■ **Problem statement**
Only the lines below starting at the one containing "let s := countOp r.1 o r.2" and ending at the one containing "wrB s DIAL_ADMISSION.CATCHUP" belong in the answer, each copied exactly.

**** Material provided

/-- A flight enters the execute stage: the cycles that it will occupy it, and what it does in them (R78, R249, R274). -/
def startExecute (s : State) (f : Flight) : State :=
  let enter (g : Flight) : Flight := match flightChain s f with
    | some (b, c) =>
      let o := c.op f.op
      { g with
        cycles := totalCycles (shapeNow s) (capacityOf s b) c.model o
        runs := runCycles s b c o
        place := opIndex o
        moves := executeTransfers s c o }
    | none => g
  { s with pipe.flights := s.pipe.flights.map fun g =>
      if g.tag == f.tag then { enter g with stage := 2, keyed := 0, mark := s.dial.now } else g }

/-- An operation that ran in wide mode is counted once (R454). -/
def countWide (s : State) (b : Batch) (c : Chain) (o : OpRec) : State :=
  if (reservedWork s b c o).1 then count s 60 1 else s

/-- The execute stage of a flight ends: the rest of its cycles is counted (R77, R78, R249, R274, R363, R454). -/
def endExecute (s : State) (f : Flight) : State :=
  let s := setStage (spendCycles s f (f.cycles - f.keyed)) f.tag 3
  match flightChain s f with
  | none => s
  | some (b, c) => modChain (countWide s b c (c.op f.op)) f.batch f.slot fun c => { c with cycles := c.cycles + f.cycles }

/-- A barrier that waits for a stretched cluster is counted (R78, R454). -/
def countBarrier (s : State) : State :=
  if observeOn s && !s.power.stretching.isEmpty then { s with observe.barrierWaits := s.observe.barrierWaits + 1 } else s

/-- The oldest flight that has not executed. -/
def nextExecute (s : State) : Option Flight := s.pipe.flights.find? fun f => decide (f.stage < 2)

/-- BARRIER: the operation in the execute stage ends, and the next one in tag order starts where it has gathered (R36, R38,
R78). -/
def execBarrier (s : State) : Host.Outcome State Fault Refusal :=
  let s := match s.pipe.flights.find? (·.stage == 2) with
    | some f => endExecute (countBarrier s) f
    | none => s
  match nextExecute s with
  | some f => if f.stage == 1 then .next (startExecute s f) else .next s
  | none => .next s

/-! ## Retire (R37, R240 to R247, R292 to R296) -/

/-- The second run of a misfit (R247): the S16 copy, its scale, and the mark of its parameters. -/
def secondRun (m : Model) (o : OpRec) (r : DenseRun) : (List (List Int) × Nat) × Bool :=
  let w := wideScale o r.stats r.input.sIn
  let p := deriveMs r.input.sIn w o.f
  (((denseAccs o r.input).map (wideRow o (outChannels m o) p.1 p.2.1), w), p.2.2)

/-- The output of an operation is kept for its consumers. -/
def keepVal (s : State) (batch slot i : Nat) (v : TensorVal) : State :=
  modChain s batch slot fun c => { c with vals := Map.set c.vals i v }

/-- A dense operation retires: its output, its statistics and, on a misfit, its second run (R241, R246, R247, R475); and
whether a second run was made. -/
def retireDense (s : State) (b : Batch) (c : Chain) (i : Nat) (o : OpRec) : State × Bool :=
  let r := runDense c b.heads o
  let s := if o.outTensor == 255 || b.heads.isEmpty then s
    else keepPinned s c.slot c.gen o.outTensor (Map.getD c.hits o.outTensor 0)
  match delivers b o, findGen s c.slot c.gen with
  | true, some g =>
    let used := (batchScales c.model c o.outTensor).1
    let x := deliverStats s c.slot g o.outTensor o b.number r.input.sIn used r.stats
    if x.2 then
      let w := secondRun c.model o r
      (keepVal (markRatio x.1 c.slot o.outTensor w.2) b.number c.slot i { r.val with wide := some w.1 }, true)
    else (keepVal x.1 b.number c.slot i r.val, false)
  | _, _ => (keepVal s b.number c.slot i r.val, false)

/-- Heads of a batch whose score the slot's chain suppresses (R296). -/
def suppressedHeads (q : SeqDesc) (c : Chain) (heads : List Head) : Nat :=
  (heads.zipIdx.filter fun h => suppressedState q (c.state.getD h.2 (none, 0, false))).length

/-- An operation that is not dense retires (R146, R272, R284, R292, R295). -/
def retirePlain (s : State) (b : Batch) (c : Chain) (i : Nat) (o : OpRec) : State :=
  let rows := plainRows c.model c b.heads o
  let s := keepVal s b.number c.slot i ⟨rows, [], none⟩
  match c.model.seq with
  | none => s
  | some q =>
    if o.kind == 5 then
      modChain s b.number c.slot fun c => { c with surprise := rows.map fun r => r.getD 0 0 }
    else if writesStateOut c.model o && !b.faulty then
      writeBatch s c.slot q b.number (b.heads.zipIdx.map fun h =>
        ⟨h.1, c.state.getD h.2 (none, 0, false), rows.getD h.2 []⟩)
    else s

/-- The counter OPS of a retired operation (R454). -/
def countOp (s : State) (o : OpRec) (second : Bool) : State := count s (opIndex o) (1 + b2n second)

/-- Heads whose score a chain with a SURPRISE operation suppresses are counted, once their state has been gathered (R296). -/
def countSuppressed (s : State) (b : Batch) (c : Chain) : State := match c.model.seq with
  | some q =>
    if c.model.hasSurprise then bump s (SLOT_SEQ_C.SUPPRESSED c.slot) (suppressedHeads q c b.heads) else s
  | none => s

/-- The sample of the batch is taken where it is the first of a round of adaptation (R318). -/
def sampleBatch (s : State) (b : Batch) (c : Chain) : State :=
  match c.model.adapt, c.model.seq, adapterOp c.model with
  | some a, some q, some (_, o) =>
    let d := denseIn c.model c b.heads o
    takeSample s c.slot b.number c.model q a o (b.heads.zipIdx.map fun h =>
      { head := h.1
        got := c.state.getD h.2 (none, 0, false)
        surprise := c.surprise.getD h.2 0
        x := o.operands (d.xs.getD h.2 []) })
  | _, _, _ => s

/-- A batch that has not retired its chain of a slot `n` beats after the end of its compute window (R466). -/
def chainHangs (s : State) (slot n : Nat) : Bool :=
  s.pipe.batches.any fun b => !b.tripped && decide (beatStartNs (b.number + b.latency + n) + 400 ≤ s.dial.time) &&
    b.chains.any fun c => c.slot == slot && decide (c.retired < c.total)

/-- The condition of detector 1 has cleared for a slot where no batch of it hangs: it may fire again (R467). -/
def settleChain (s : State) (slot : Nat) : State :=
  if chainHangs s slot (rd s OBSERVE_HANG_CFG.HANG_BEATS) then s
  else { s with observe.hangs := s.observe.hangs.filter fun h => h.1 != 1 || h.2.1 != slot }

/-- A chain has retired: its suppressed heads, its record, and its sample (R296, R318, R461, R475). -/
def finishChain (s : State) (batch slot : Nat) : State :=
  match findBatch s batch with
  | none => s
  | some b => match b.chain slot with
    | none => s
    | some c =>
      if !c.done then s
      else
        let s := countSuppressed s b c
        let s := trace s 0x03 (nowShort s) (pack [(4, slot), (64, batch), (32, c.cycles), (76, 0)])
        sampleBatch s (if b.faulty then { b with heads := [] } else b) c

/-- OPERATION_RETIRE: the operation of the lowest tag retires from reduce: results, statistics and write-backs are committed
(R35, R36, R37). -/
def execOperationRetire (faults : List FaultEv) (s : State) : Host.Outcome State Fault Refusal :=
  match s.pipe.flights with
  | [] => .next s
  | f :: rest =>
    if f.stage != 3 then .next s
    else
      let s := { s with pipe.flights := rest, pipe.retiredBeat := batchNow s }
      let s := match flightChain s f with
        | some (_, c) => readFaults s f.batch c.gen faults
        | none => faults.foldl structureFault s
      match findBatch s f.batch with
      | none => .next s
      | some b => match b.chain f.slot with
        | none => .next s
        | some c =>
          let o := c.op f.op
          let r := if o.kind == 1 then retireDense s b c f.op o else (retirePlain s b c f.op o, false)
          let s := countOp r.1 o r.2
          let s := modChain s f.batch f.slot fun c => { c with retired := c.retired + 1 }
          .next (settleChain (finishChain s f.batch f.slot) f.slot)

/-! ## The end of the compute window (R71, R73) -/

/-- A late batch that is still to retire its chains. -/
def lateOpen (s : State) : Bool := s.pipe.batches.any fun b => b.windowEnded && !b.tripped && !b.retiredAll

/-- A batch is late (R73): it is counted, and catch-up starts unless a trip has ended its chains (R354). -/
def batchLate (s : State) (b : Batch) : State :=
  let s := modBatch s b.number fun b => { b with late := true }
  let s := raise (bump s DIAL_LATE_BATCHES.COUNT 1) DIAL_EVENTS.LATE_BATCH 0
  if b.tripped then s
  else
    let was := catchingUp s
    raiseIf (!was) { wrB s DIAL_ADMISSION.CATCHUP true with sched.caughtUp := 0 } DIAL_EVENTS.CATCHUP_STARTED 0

********
**** Material provided

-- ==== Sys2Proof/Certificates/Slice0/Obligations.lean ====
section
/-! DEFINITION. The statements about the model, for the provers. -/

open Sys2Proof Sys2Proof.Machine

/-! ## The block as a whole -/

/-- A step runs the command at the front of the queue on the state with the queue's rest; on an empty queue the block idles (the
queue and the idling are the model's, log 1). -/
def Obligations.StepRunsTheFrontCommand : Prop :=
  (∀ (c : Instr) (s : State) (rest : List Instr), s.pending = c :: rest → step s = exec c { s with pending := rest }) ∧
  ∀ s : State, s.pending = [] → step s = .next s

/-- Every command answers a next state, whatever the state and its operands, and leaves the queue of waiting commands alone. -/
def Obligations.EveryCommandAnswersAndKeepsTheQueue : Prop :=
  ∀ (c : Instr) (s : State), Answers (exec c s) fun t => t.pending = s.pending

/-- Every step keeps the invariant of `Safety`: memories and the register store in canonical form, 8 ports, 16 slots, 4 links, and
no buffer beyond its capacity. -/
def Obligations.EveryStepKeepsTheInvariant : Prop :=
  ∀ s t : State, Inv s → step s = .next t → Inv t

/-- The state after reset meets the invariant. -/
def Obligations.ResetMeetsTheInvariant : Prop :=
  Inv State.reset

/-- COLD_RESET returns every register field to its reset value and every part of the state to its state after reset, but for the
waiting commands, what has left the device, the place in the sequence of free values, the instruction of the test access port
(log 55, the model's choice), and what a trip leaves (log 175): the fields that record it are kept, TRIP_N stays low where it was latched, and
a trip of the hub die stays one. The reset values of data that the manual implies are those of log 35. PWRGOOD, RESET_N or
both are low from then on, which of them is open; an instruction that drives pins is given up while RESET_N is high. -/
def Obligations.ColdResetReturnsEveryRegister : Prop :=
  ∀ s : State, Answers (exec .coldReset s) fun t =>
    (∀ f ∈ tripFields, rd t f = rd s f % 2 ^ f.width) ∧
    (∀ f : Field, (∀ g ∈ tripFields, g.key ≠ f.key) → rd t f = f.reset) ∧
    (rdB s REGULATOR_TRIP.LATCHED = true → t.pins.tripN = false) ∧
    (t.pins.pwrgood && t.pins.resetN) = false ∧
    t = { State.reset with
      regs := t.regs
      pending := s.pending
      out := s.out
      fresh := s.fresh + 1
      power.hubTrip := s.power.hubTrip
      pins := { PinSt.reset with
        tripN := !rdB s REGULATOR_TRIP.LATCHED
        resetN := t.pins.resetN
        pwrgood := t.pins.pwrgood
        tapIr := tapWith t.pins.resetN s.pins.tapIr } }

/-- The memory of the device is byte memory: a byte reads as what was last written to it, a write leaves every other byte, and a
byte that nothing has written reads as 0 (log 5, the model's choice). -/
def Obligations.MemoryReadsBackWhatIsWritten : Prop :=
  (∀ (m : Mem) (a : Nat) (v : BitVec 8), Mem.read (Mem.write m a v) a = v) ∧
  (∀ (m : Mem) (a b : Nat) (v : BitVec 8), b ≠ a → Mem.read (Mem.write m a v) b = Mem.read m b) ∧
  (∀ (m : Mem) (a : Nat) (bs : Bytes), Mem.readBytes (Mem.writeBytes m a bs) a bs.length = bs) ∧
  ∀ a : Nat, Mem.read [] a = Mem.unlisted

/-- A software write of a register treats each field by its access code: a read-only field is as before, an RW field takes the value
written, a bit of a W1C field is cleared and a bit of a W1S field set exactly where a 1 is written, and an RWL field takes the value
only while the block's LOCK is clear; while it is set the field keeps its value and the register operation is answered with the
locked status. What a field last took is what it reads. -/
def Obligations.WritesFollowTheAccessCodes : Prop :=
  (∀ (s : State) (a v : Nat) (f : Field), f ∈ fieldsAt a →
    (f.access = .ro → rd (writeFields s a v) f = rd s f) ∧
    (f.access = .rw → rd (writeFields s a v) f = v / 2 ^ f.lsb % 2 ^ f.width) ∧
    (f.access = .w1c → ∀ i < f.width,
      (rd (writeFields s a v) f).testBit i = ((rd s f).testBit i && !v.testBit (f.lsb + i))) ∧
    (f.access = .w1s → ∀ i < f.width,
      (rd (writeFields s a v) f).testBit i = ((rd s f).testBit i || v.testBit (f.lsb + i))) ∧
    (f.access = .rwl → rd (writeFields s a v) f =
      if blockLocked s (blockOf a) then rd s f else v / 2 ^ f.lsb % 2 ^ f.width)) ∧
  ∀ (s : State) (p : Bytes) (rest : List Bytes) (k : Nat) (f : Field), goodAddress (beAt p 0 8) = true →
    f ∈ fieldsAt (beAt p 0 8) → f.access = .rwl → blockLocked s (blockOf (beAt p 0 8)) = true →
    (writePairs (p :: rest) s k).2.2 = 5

********
**** Material provided

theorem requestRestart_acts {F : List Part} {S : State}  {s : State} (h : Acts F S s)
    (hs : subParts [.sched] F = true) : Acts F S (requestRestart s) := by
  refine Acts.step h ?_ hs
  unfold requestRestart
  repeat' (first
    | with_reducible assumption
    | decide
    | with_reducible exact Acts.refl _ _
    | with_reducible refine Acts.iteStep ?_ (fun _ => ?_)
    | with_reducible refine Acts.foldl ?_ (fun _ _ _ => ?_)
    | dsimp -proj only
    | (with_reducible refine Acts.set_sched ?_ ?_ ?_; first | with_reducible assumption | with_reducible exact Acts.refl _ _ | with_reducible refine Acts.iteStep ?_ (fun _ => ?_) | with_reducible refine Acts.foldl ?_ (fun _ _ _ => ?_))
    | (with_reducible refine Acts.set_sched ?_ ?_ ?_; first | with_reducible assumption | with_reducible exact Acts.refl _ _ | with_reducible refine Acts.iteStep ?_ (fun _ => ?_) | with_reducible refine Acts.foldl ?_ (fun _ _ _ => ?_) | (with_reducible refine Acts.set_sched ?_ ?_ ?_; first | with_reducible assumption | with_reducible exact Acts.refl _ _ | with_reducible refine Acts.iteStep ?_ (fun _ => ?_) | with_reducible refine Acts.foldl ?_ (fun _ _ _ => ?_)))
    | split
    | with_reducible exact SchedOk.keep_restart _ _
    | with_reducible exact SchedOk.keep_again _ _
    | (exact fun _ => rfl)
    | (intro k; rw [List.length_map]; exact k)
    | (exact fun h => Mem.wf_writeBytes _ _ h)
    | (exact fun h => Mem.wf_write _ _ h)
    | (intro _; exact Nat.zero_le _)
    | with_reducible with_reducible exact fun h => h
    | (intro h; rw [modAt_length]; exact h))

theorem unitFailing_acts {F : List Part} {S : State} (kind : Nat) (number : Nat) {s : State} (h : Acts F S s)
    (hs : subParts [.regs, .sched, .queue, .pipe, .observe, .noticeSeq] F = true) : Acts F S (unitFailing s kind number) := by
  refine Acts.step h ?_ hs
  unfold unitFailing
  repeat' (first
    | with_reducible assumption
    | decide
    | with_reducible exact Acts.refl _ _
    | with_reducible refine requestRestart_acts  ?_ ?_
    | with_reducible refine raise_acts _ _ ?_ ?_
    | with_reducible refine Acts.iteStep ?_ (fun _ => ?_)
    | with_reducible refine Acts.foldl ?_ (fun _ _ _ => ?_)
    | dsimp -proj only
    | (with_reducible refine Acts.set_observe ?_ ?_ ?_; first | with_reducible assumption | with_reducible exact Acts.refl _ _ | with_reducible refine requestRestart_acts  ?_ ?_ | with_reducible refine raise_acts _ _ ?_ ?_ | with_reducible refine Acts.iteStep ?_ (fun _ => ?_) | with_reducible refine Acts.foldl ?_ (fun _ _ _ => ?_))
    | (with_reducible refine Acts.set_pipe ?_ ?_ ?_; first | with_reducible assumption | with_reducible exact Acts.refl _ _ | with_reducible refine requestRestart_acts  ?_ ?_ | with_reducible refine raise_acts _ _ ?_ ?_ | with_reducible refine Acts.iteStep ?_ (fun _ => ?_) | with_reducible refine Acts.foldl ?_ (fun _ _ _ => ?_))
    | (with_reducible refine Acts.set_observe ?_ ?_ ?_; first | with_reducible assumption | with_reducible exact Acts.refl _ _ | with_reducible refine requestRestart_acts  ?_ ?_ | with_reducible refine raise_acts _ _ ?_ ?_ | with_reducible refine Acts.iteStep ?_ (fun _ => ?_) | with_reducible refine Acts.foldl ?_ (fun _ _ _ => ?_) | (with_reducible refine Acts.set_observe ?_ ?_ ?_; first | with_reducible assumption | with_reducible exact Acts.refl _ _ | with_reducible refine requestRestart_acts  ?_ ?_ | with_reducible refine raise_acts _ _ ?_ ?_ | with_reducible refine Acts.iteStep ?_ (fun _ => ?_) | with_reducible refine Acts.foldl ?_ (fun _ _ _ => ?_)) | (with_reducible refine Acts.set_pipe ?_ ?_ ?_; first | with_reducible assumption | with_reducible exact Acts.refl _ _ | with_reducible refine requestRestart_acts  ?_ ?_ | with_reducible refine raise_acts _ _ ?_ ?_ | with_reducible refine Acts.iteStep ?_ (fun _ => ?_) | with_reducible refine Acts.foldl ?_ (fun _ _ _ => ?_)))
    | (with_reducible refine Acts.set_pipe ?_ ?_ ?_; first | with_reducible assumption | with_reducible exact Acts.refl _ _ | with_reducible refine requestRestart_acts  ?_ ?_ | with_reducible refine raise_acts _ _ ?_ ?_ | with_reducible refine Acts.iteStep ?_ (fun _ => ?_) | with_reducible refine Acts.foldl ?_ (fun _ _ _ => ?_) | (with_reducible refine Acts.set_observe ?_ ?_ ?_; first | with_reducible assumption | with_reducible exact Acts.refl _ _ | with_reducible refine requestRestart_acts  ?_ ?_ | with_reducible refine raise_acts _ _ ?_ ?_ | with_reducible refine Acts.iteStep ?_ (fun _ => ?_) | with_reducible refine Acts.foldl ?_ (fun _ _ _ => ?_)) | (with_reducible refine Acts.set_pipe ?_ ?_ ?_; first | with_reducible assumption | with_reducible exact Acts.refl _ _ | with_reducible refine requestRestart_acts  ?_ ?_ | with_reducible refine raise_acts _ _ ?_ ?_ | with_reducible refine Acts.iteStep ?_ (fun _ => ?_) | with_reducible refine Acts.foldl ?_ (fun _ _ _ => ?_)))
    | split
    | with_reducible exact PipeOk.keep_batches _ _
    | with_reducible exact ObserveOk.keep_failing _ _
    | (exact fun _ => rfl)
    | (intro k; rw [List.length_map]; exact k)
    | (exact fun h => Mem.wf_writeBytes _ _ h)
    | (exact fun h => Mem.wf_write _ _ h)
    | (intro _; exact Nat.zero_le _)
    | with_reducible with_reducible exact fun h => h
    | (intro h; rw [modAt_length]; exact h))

********

■ **Response to the exercise**
          let s := countOp r.1 o r.2
          let s := modChain s f.batch f.slot fun c => { c with retired := c.retired + 1 }
          .next (settleChain (finishChain s f.batch f.slot) f.slot)

/-! ## The end of the compute window (R71, R73) -/

/-- A late batch that is still to retire its chains. -/
def lateOpen (s : State) : Bool := s.pipe.batches.any fun b => b.windowEnded && !b.tripped && !b.retiredAll

/-- A batch is late (R73): it is counted, and catch-up starts unless a trip has ended its chains (R354). -/
def batchLate (s : State) (b : Batch) : State :=
  let s := modBatch s b.number fun b => { b with late := true }
  let s := raise (bump s DIAL_LATE_BATCHES.COUNT 1) DIAL_EVENTS.LATE_BATCH 0
  if b.tripped then s
  else
    let was := catchingUp s
    raiseIf (!was) { wrB s DIAL_ADMISSION.CATCHUP true with sched.caughtUp := 0 } DIAL_EVENTS.CATCHUP_STARTED 0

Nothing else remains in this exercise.